#### Provided data
···

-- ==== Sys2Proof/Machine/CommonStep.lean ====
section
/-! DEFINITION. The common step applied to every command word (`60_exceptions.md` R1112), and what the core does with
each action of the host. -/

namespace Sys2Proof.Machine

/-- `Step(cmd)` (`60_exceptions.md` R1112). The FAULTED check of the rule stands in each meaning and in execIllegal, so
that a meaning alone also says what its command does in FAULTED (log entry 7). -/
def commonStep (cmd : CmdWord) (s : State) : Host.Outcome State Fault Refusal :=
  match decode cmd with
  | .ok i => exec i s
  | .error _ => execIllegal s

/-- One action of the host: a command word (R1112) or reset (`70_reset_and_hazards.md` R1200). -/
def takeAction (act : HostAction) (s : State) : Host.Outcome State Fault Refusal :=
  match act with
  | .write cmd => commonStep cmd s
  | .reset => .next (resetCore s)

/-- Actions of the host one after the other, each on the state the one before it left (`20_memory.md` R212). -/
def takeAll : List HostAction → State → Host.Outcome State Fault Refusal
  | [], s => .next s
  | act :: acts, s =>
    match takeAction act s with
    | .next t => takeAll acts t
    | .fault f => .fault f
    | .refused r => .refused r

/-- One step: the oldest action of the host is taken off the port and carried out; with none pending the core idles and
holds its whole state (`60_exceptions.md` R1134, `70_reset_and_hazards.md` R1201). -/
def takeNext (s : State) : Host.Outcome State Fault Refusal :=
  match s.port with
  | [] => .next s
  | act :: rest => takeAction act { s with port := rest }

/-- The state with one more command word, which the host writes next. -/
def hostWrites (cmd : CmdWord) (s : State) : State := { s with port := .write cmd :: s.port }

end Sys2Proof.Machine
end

···

#### Task to carry out
All records are to be restated exactly, from the first line to the last line.

#### Result for this exercise
-- ==== Sys2Proof/Machine/CommonStep.lean ====
section
/-! DEFINITION. The common step applied to every command word (`60_exceptions.md` R1112), and what the core does with
each action of the host. -/

namespace Sys2Proof.Machine

/-- `Step(cmd)` (`60_exceptions.md` R1112). The FAULTED check of the rule stands in each meaning and in execIllegal, so
that a meaning alone also says what its command does in FAULTED (log entry 7). -/
def commonStep (cmd : CmdWord) (s : State) : Host.Outcome State Fault Refusal :=
  match decode cmd with
  | .ok i => exec i s
  | .error _ => execIllegal s

/-- One action of the host: a command word (R1112) or reset (`70_reset_and_hazards.md` R1200). -/
def takeAction (act : HostAction) (s : State) : Host.Outcome State Fault Refusal :=
  match act with
  | .write cmd => commonStep cmd s
  | .reset => .next (resetCore s)

/-- Actions of the host one after the other, each on the state the one before it left (`20_memory.md` R212). -/
def takeAll : List HostAction → State → Host.Outcome State Fault Refusal
  | [], s => .next s
  | act :: acts, s =>
    match takeAction act s with
    | .next t => takeAll acts t
    | .fault f => .fault f
    | .refused r => .refused r

/-- One step: the oldest action of the host is taken off the port and carried out; with none pending the core idles and
holds its whole state (`60_exceptions.md` R1134, `70_reset_and_hazards.md` R1201). -/
def takeNext (s : State) : Host.Outcome State Fault Refusal :=
  match s.port with
  | [] => .next s
  | act :: rest => takeAction act { s with port := rest }

/-- The state with one more command word, which the host writes next. -/
def hostWrites (cmd : CmdWord) (s : State) : State := { s with port := .write cmd :: s.port }

end Sys2Proof.Machine
end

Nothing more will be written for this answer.